Before the District Consumer Dispute Redressal Commission [Central], 5th Floor ISBT Building, Kashmere Gate, Delhi
Complaint Case No. 387 dt 22.11.2014
Mohd. Ayub son of Shri Ballu,
R/o H. No. 327, Mohd. Mirdgan,
B-13, P.S. Kotwali City, Bijnore …Complainant
Versus
OP1: xxx xxx xxx xxx
[name deleted vide order dated 27.11.2014]
OP2: Dr. Neera Agrawal,
Neera Eye Centre & Laser-vision,
91, B. Syam Lal Road, Opposite Hindi Park,
Darayaganj, New Delhi-110002
OP3: Dr. Shroff’s Charity Eye Hospital
5027, Kedarnath Road, Daryaganj,
Delhi-110002
OP4: The New India Assurance Co. Ltd.
2/2A, 3rd Floor, Laxmi Insurance Building
Asaf Ali Road, New Delhi-110002 ...Opposite Parties
Date of filing: 22.11.2014
Date of Order: 19.09.2023
Coram: Shri Inder Jeet Singh, President
Shri Vyas Muni Rai, Member
ORDER
Inder Jeet Singh , President
1.1. (Introduction to parties and their status) – The complaint was filed on allegations of medical negligence against OP1/ Dr T.C. Agarwal, Nav Jyoti Eye Center (who referred the patient/complainant to OP2) & OP2/Dr Neera Agarwal, Neera Eye Centre & Laser Vision, treating doctor. The complainant has alleged medical negligence against OP2 of damage to his right eye surgery because of wrong surgery, as so advised by doctors of Shroff Eye Hospital, Darya Ganj.

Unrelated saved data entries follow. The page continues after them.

/-- Settles O35: the requests refuse in the order of their tests, and a release is a pass over the due-held reminders. -/
theorem remindersAreAddedDroppedHeldAndReleased : Obligations.RemindersAreAddedDroppedHeldAndReleased := by
  intro s tag n
  refine ⟨fun id due period service event presence h => ?_, fun id h => ?_, fun h => ?_, fun h open_ => ?_, fun ok h held => ?_⟩
  · intro r allowed held
    obtain ⟨bad, good⟩ := addReminder_eq id due period service event presence s
    have run : exec .addReminder s = .next (addReminder id due period service event presence s) := by
      simp only [exec, execAddReminder, whenRunning_of_running h.1, asked_eq s h.2]
    rw [run]
    have answered (result : Result) : reply result s = r result [] := reply_eq s result h.2
    refine ⟨fun refused => by rw [bad refused, answered], fun ok wall => ?_, fun ok wall past => ?_, fun ok wall ahead dup => ?_,
      fun ok wall ahead fresh full => ?_, fun ok wall ahead fresh room => ?_⟩
    · rw [good ok, if_pos (by simp [wall]), answered]
    · rw [good ok, if_neg (by simp [wall]), if_pos past, answered]
    · rw [good ok, if_neg (by simp [wall]), if_neg (by omega), if_pos ((any_reminderId_iff _ _).mpr dup), answered]
    · rw [good ok, if_neg (by simp [wall]), if_neg (by omega), if_neg (fun dup => fresh ((any_reminderId_iff _ _).mp dup)),
        if_pos full, answered]
    · rw [good ok, if_neg (by simp [wall]), if_neg (by omega), if_neg (fun dup => fresh ((any_reminderId_iff _ _).mp dup)),
        if_neg (by omega), reply_eq { s with scp := { s.scp with target := insertEntry _ s.scp.target } } .ok h.2]
      exact ⟨_, rfl, insertEntry_split (addedReminder id due period service event presence) s.scp.target, rfl⟩
  · have run : exec .dropReminder s = .next (dropReminder id s) := by
      simp only [exec, execDropReminder, whenRunning_of_running h.1, asked_eq s h.2]
    rw [run, dropReminder]
    refine ⟨fun found => ?_, fun absent => ?_⟩
    · rw [if_pos ((any_reminderId_iff _ _).mpr found),
        reply_eq { s with scp := { s.scp with target := removeReminder id s.scp.target } } .ok h.2]
      rfl
    · rw [if_neg (fun found => by
        obtain ⟨e, he, same⟩ := (any_reminderId_iff _ _).mp found
        exact absent e he same), reply_eq s .notFound h.2]
  · simp only [exec, execHoldReminders, whenRunning_of_running h.1, asked_eq s h.2]
    rw [reply_eq { s with scp := { s.scp with hold := true } } .ok h.2]
    rfl
  · simp only [exec, execReleaseReminders, whenRunning_of_running h.1, asked_eq s h.2]
    rw [releaseReminders_of_open h open_]
  · intro marked covered moves
    have run : exec .releaseReminders s = .next (releaseReminders s) := by
      simp only [exec, execReleaseReminders, whenRunning_of_running h.1, asked_eq s h.2]
    have ordered := (releaseReminders_schedule ok).1
    rw [releaseReminders_eq h held] at run ordered
    have next (e x : Entry) (he : e ∈ marked) : e.visitNext false s.tmb s.tmb.w = some x ↔ moves e x := by
      obtain ⟨id, period, kind⟩ := (isHeld_iff e).mp (List.mem_filter.mp he).2
      rw [Entry.visitNext, kind]
      dsimp only
      rw [if_neg (by simp), movedTo_eq_some_iff]
      simp only [moves, kind, EntryKind.reminder.injEq, and_true]
      refine ⟨fun ⟨repeating, inRange, new⟩ => ⟨id, period, ⟨rfl, rfl⟩, repeating, inRange, new⟩, ?_⟩
      rintro ⟨_, _, ⟨rfl, rfl⟩, repeating, inRange, new⟩
      exact ⟨repeating, inRange, new⟩
    have members (x : Entry) : x ∈ s.heldBackReminders.foldl (visitTable false s.tmb s.tmb.w) s.scp.target ↔
        (x ∈ s.scp.target ∧ x.isHeld = false) ∨ ∃ e ∈ marked, moves e x := by
      rw [mem_released ok x]
      exact or_congr_right (exists_congr fun e => and_congr_right fun he => next e x he)
    have reported : s.heldBackReminders.filterMap (visitEvent false s.tmb.w)
        = marked.filterMap fun e => match e.kind with
          | .reminder id period _ => some (.reminderDue id e.due (covered e period) s.tmb.w e.service e.event)
          | .device _ => none := by
      refine List.filterMap_congr fun e _ => ?_
      rw [visitEvent]
      rcases e.kind with ⟨id, period, mark⟩ | k <;> rfl
    refine ⟨_, run, rfl, fun e he => ?_, ?_, members, ordered, ?_, rfl⟩
    · rcases (members e).mp he with ⟨-, free⟩ | ⟨y, -, -, -, -, -, -, rfl⟩
      · exact free
      · rfl
    · obtain ⟨more, queue⟩ := admittedAll_queue (s.heldBackReminders.filterMap (visitEvent false s.tmb.w))
        (s.replied tag .releaseReminders .ok []).rpq (s.replied tag .releaseReminders .ok []).rqh.reserved
      exact ⟨more, by
        simp only [emitAll_eq]
        rw [queue]
        simp [State.replied, Request.code]⟩
    · exact congrArg (fun es => (emitAll es (s.replied tag .releaseReminders .ok [])).rpq) reported

end Sys2Proof.Machine
end

section
/-! The host's routes (R13, R14) and the placing of the guide window (R168, R170). -/

namespace Sys2Proof.Machine

/-! ### Host routes -/

theorem portOfCode_carrier_iff (code : Nat) (port : Port) :
    (portOfCode code).filter (· != .l) = some port ↔ code = 1 ∧ port = .a ∨ code = 2 ∧ port = .b := by
  unfold portOfCode
  split <;> cases port <;> simp_all

theorem portOfCode_carrier_none {code : Nat} (other : code ≠ 1 ∧ code ≠ 2) : (portOfCode code).filter (· != .l) = none := by
  rw [Option.eq_none_iff_forall_ne_some]
  intro port named
  rcases (portOfCode_carrier_iff code port).mp named with ⟨is, -⟩ | ⟨is, -⟩
  · exact other.1 is
  · exact other.2 is

/-- Whether a stream may be added: an id in range that is not reserved (R13). -/
theorem streamRefused_iff (stream : Nat) : (stream > 4095 || reservedStreams.contains stream) = true ↔
    4095 < stream ∨ stream ∈ [4064, 4065, 4066, 4067, 4068, 4080, 4081, 4095] := by
  rw [Bool.or_eq_true, decide_eq_true_iff, List.contains_iff_mem]
  rfl

theorem RouteTable.find_isSome_iff (t : RouteTable) (p : Route → Bool) :
    (t.find p).isSome = true ↔ ∃ r, some r ∈ t ∧ p r = true := by
  rw [Option.isSome_iff_ne_none, ne_eq, RouteTable.find_eq_none]
  simp only [not_forall, Bool.not_eq_false]
  exact ⟨fun ⟨r, hr, holds⟩ => ⟨r, hr, holds⟩, fun ⟨r, hr, holds⟩ => ⟨r, hr, holds⟩⟩

theorem RouteTable.lowestFree_of_first {t : RouteTable} {k : Nat} (free : t[k]? = some none)
    (taken : ∀ j < k, t[j]? ≠ some none) : t.lowestFree = some k := by
  obtain ⟨inside, entry⟩ := List.getElem?_eq_some_iff.mp free
  refine List.findIdx?_eq_some_iff_getElem.mpr ⟨inside, by rw [entry]; rfl, fun j hj => ?_⟩
  have bound : j < t.length := hj.trans inside
  have busy := taken j hj
  rw [List.getElem?_eq_getElem bound, ne_eq, Option.some_inj] at busy
  simpa [Option.isNone_iff_eq_none] using busy

/-- The requests of ADD_ROUTE that are answered (R13). -/
theorem addRoute_of_carrier {code stream : Nat} {port : Port} (s : State)
    (named : code = 1 ∧ port = .a ∨ code = 2 ∧ port = .b) (inRange : stream ≤ 4095)
    (free : stream ∉ [4064, 4065, 4066, 4067, 4068, 4080, 4081, 4095]) : addRoute code stream s =
      if (RouteTable.find s.routes (Route.isAt port stream .live)).isSome then reply .duplicate s
      else if RouteTable.owned s.routes .host ≥ 8 then reply .full s
      else
        match RouteTable.lowestFree s.routes with
        | none => reply .full s
        | some k => answer .ok (beBytes 1 k)
            { s with routes := setAt s.routes k (some (.fresh port stream .pass .live .host .none)) } := by
  rw [addRoute, (portOfCode_carrier_iff code port).mpr named]
  dsimp only
  exact if_neg fun refused => ((streamRefused_iff stream).mp refused).elim (fun far => by omega) free

/-- Whether a route is the host's of a port code and a stream (R14). -/
def isHostsRoute (code stream : Nat) (r : Route) : Bool :=
  r.owner == .host && some r.port == portOfCode code && r.stream == stream

theorem isHostsRoute_iff (code stream : Nat) (r : Route) : isHostsRoute code stream r = true ↔
    r.owner = .host ∧ r.stream = stream ∧ (r.port = .a ∧ code = 1 ∨ r.port = .b ∧ code = 2 ∨ r.port = .l ∧ code = 3) := by
  have port : some r.port = portOfCode code ↔ (r.port = .a ∧ code = 1 ∨ r.port = .b ∧ code = 2 ∨ r.port = .l ∧ code = 3) := by
    unfold portOfCode
    split <;> cases r.port <;> simp_all
  rw [isHostsRoute, Bool.and_eq_true, Bool.and_eq_true, beq_iff_eq, beq_iff_eq, beq_iff_eq, port]
  constructor
  · rintro ⟨⟨owner, at_⟩, carried⟩
    exact ⟨owner, carried, at_⟩
  · rintro ⟨owner, carried, at_⟩
    exact ⟨⟨owner, at_⟩, carried⟩

/-- An entry of a table from which the routes of a test are freed. -/
theorem free_getElem? (t : RouteTable) (p : Route → Bool) {k : Nat} {entry : Option Route} (held : t[k]? = some entry) :
    (t.free p)[k]? = some (entry.filter fun r => !p r) := by
  rw [RouteTable.free, List.getElem?_map, held, Option.map_some]
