/-- An access to global memory that has issued and is not yet performed (R112, R202). `zeros` are the
helper lanes that receive zero (R147), `tag` the tag a load writes, `size` the bytes of each entry of
`lanes`; a lane of a private pair has two (R114). `replayOf` marks a replayed side-log entry with the number of its
instruction (R292), `pref` a prefetch (R115), `unsent` a replayed release whose part to a peer device waits for what it
releases (R223, R332). `sprint` marks one of the sprinter engine that takes effect, or executes, only once everything
older of its group has retired (R158, R236). -/
structure Access where
  id : Nat
  op : AccessOp
  size : Nat := 4
  dest : Dest := .none
  tag : BitVec 4 := 0
  zeros : LaneMask := 0
  lanes : List LaneAcc
  hint : BitVec 2 := 0
  order : BitVec 2 := 0
  scope : BitVec 3 := 0
  counter : Option Nat := none
  wake : Bool := false
  site : Site := {}
  retryAt : AMap Nat := []
  replayOf : Option Nat := none
  pref : Bool := false
  unsent : Bool := false
  sprint : Bool := false
  deriving DecidableEq, Repr

/-- A message: the sender's slot, team and index, the queue and the words (R232, R233). -/
structure Message where
  id : Nat
  ctx : Nat
  from_ : Nat
  team : Nat
  index : Nat
  toCore : Nat
  queue : Nat
  words : List Word
  deriving DecidableEq, Repr

/-- An entry of a range-lock table: the command, its team, a byte range and its kind, and the first clock of the core in
which it counts: the one after its entry, and at once for one that a restore brings (R214, R297). -/
structure RangeLock where
  cmd : Nat
  team : Nat
  lo : Nat
  hi : Nat
  dest : Bool
  from_ : Nat := 0
  deriving DecidableEq, Repr

/-- What a group waits for before it is ready again (R157). -/
inductive Wait where
  | none
  /-- fetch frozen until a 64-byte block of code arrives (R165) -/
  | fetch (block : Nat)
  /-- page walks that must finish before the instruction issues again (R187) -/
  | walk (pages : List Nat)
  /-- kind-1 records that wait for answers: sequence number and answer, with the address and lanes of the
  page fault that a deliver answer raises (R291) -/
  | records (recs : List (Nat × Option Nat)) (va : Nat) (lanes : LaneMask)
  /-- a store that needs a side-log entry while all are in use (R292) -/
  | sideLog
  /-- BARW or BARAW: phase of the barrier to end (R178) -/
  | barrier (n : Nat)
  /-- EWAIT or a ticket YIELD (R84, R266) -/
  | ticket (t : Word) (yield : Bool)
  /-- MWAIT (R266) -/
  | batch (t : Word)
  /-- MRECV: queue and the order in which waiting began (R233) -/
  | message (q : Nat) (since : Nat)
  /-- WAITW: the word's key, the order in which it registered and the clocks it may wait (R235) -/
  | word (key : Nat) (started : Nat) (limit : Nat)
  /-- a fence, release or barrier arrival at a scope whose conditions do not hold yet (R223, R228) -/
  | release (scope : BitVec 3)
  /-- ICINV until every named cache has dropped the blocks of [lo, hi) (R229) -/
  | icinv (lo hi : Nat) (scope : BitVec 3)
  /-- a command held at issue until it may take its range locks, its place in the matrix queue (`matrix`) and
  its place among the group's 32 (R214, R243, R248) -/
  | command (ents : List (Nat × RangeLock)) (matrix : Bool)
  /-- accesses to peer windows that have no answer yet (R332) -/
  | peer
  deriving DecidableEq, Repr

/-- A deferred fault that waits for a clause boundary (R285). -/
inductive Pending where
  | lateStore (site : Site) (count : Nat)
  | engine (site : Site) (status : Nat)
  deriving DecidableEq, Repr

/-- The registers a trap saves into (R298, R299). -/
structure TrapRegs where
  cause : BitVec 6 := 0
  mask : LaneMask := 0
  val : DWord := 0
  pc : Addr := 0
  word : BitVec 4 := 0
  site : Site := {}
  frame : Word := 0
  deriving DecidableEq, Repr

/-- The open region of the step cache: counted MACs by format pair (R258). -/
structure Region where
  key : Word
  id : Nat
  macs : AMap Nat := []
  deriving DecidableEq, Repr

/-- A promotion class (R162). -/
inductive PClass where
  | hint | tail | laggard | lock
  deriving DecidableEq, Repr

/-- Which engine issues the group, and the switches between them (R161). -/
inductive Engine where
  | herd
  | promoting (until_ : Nat)
  | sprinter
  | demoting (until_ : Nat)
  deriving DecidableEq, Repr

/-- A group slot of a core with the group resident in it (R9, R296). `lastIssue` and `lastPort` are the clock and the
port of its last issue (R157), and `issued` says that the instruction at its place, which waits, has issued; `qualHeld`
says that a qualification for promotion came while it waited (R163), and `demoteNext` that it is demoted once its switch
completes, or has been for the HALT at its place (R161, R162); `chunkPaid` says that the chunk which the instruction at its
place ends has committed before that instruction's wait is over (R361); `walkAt` is when a walk or fill of its code that got a retry
goes again, and `walkHeld` the line at which one is held through a recall (R194); `clauseDone` is the header of the last clause that it
ended outside a handler, and the clock (R360). -/
structure Group where
  resident : Bool := false
  halted : Bool := false
  ctx : Nat := 0
  grid : Nat := 0
  team : Nat := 0
  index : Nat := 0
  pc : Addr := 0
  word : Nat := 0
  s : AMap SReg := []
  ts : AMap SReg := []
  v : AMap VReg := []
  b : AMap BaseReg := []
  n : Nat := 128
  gctl : Word := 0
  gstat : BitVec 6 := 0
  helper : LaneMask := 0
  stklim : Word := 0
  pvbase : Addr := 0
  cycHold : Option Word := none
  harvHi : Word := 0
  ticket : Word := 0
  batch : Word := 0
  rng : AMap Word := []
  trapMode : Bool := false
  trap : TrapRegs := {}
  slotTags : AMap (BitVec 4) := []
  pending : List Pending := []
  counters : AMap Nat := []
  clause : Option Clause := none
  started : Bool := false
  fetchBuf : List Clause := []
  looks : List Look := []
  results : List Result := []
  accesses : List Access := []
  badPages : List (Nat × Nat) := []
  walkAt : Nat := 0
  walkHeld : Option Nat := none
  peerAns : List (Nat × Option (List Byte)) := []
  inbox : Option Message := none
  waitStart : Option Nat := none
  waitKey : Nat := 0
  waitAccess : Option Nat := none
  waitRead : Option Word := none
  waitAgain : Bool := false
  heldSince : Option Nat := none
  wait : Wait := .none
  resumed : Bool := false
  phases : AMap Nat := []
  arrivalDone : Bool := false
  region : Option Region := none
  lockDepth : Nat := 0
  classes : List PClass := []
  laggardOf : List Nat := []
  engine : Engine := .herd
  delayUntil : Option Nat := none
  promotedAt : Nat := 0
  demoteNext : Bool := false
  qualAt : Option Nat := none
  qualHeld : Bool := false
  displaced : Bool := false
  lastIssue : Option Nat := none
  lastPort : Nat := 0
  issued : Bool := false
  clauseDone : Option (Nat × Nat) := none
  chunk : Nat := 0
  chunkEnd : Option Nat := none
  chunkInput : Option Word := none
  chunkPaid : Bool := false
  sampledAt : Nat := 0
  deriving DecidableEq, Repr

/-- The open chunk of a group of a logging or replaying context: the group as it began the chunk, the lines it has read,
whether one of them has been written since, whether the chunk has done what no other may see before it commits, and what
its instructions have added to the harvest counters (R361). DEDUCED, log entry 46. -/
structure Chunk where
  start : Group
  reads : List Nat := []
  stale : Bool := false
  firm : Bool := false
  counts : AMap Nat := []
  deriving DecidableEq, Repr

/-! ### A core -/

/-- A line of an L1: for each sector valid, dirty, filled and pinned, the scope record, and the bytes
(R193). `stale` marks a clean sector whose bytes another agent has since changed at the home, and `used` is the core's
clock at its last use (the model's own). DEDUCED, log entries 97 and 98. -/
structure L1Line where
  valid : BitVec 4 := 0
  dirty : BitVec 4 := 0
  filled : BitVec 4 := 0
  stale : BitVec 4 := 0
  used : Nat := 0
  pinned : BitVec 4 := 0
  rec_ : BitVec 3 := 0
  bytes : AMap Byte := []
  deriving DecidableEq, Repr

/-- A page a TLB holds: its context, virtual base, size, physical base and permissions (R186, R189). -/
structure TlbEntry where
  ctx : Nat
  va : Nat
  size : Nat
  start : Nat
  target : Target
  rd : Bool
  wr : Bool
  ex : Bool
  deriving DecidableEq, Repr

/-- A write held in a side log: one instruction's writes to one line; `hold` until the answer to its record
(R292). -/
structure SideEntry where
  group : Nat
  ctx : Nat
  line : Nat
  lanes : List LaneAcc
  op : AccessOp
  hint : BitVec 2
  order : BitVec 2
  scope : BitVec 3
  wake : Bool
  site : Site
  seq : Nat
  hold : Bool := true
  deriving DecidableEq, Repr

/-- The scheduling and memory events a core counts (R167, R200, R363). -/
structure CoreEvents where
  fragmentation : Nat := 0
  slips : Nat := 0
  promotions : AMap Nat := []
  displacements : Nat := 0
  demotions : Nat := 0
  replays : Nat := 0
  pinRetries : Nat := 0
  recalls : Nat := 0
  pinnedEvictions : Nat := 0
  tlbMisses : Nat := 0
  retranslations : Nat := 0
  corrections : Nat := 0
  deriving DecidableEq, Repr

/-- A core: how far its clock count is ahead of the clocks of the package (R3, R25), L1, TLB, scratchpad bytes, range locks with those cleared of late and the clock of each clear, side log and message queues; `arrivals` holds the
clock and sender of the last message that each queue took (R317). -/
structure Core where
  ahead : Nat := 0
  l1 : AMap L1Line := []
  tlb : List TlbEntry := []
  scratch : AMap Byte := []
  locks : List RangeLock := []
  cleared : List (Nat × RangeLock) := []
  sideLog : List SideEntry := []
  queues : AMap (List Message) := []
  arrivals : AMap (Nat × Nat) := []
  limitAt : Option Nat := none
  failed : Bool := false
  seed : Bool := false
  trialStart : Option Nat := none
  nextSample : Nat := 0
  events : CoreEvents := {}
  deriving DecidableEq, Repr

/-- A 64-byte block of a cluster's instruction cache (R165, R229). DESIGN CHOICE, log entry 44. -/
structure CodeBlock where
  ctx : Nat
  va : Nat
  key : Nat
  bytes : List Byte
  deriving DecidableEq, Repr

/-- A cluster of four cores: its instruction cache and instruction TLB (R165, R199), and the block of a context that
a hint has asked the cache for (R51, R83). -/
structure Cluster where
  icache : List CodeBlock := []
  asked : Option (Nat × Nat) := none
  itlb : List TlbEntry := []
  absent : Bool := false
  deriving DecidableEq, Repr

/-! ### Work -/

/-- A launch record as the dispatcher read it (R149). -/
structure Launch where
  grid : DWord := 0
  entry : Addr := 0
  param : DWord := 0
  teams : Nat := 1
  tpg : Nat := 1
  gpt : Nat := 1
  extent : Nat := 1
  vregs : Nat := 8
  scratch : Nat := 0
  priv : Nat := 0
  gctl : Word := 0
  seed : Word := 0
  dep : Bool := false
  donew : Bool := false
  pager : Bool := false
  pbitmap : Nat := 0
  pteams : Nat := 0
  map : Nat := 0
  maparg : Nat := 0
  maptab : Nat := 0
  cbitmap : Nat := 0
  done : Nat := 0
  deriving DecidableEq, Repr

/-- An access of the dispatcher that met an unmapped page and waits for an answer (R153). -/
structure DispatcherHold where
  seq : Nat
  va : Nat
  write : Bool
  deriving DecidableEq, Repr

/-- A grid the dispatcher has taken: its record, the gangs placed, the teams released and ended, the bits set, and
its completion (R151 to R153). `offered`: its next gang fitted nowhere since a team last ended (R155). -/
structure Grid where
  ctx : Nat
  queue : Nat
  prio : Nat
  launch : Launch
  placed : List Nat := []
  released : List Nat := []
  ended : List Nat := []
  bits : List Nat := []
  offered : Bool := false
  cancelled : Bool := false
  holds : List DispatcherHold := []
  deriving DecidableEq, Repr

/-- A barrier of a team or gang: phase and arrived set, and for each core with waiters that a completed phase
readies, the clock of that core at which it does (R3, R178). -/
structure Barrier where
  phase : Nat := 0
  arrived : List Nat := []
  due : Bool := false
  quorumAt : Option Nat := none
  wakeAt : AMap Nat := []
  deriving DecidableEq, Repr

However, on the date of admission of complaint, OP1's name was deleted by order by Ld. Predecessors. OP2 filed written statement on 07.02.2015 and also an application order I rule 10 CPC with allegations that complainant's trouble emerged from surgery and treatment received Shroff Eye Hospital, Darya Ganj, let it be impleaded party to the complaint. The said application was allowed and Dr. Shroff Charity Eye Hospital, Darya Ganj was impleaded as OP3. Moreover, OP2 in her written statement also pleaded that she took insurance policy to cover her professional risks and perils, in view that the complainant had moved an application dated 09.11.2015 to implead the New India Assurance Co.Ltd. as party to complaint, it was allowed by order dated 15.11.2016, thereby it was impleaded as OP4.
Therefore, on the one side there is complainant and on the other side, there are OP2, OP3 and OP4.
1.2. (Introduction to dispute of the parties)- The complainant has grievances of medical negligence against OP2 that a wrong surgery was performed/treatment was given in respect of his right eye, which result into damage and lastly he lost vision of his right eye. The complainant seeks compensation of Rs. 12,00,000/- against OP2.
1.3. Whereas, OP2 has reservation that there was no negligence on her part, the best treatment was given to the complainant and subsequently the complainant was operated by OP3. The complainant was given Conservative Management for four weeks from his first consultancy on 15.10.2012 to 05.11.2012. The complainant had not reported to the OP2 and his condition had worsened at Shroff Eye Centre, the complainant was suffering from some infection, which did not respond to any treatment.
1.4. The OP3 also filed detailed reply, apart from application under Order VII Rule 11 CPC that neither there is allegation of medical negligence against him nor any relief was claimed by the complainant against OP3.
1.5. OP4, insurer of OP2, also opposed the complaint that neither any allegations are made against OP4 nor any relief. The complaint filed in November 2014 is barred by limitation vis-à-vis he was served with the summonses on complaint in December 2016, as such complaint is also barred against OP4.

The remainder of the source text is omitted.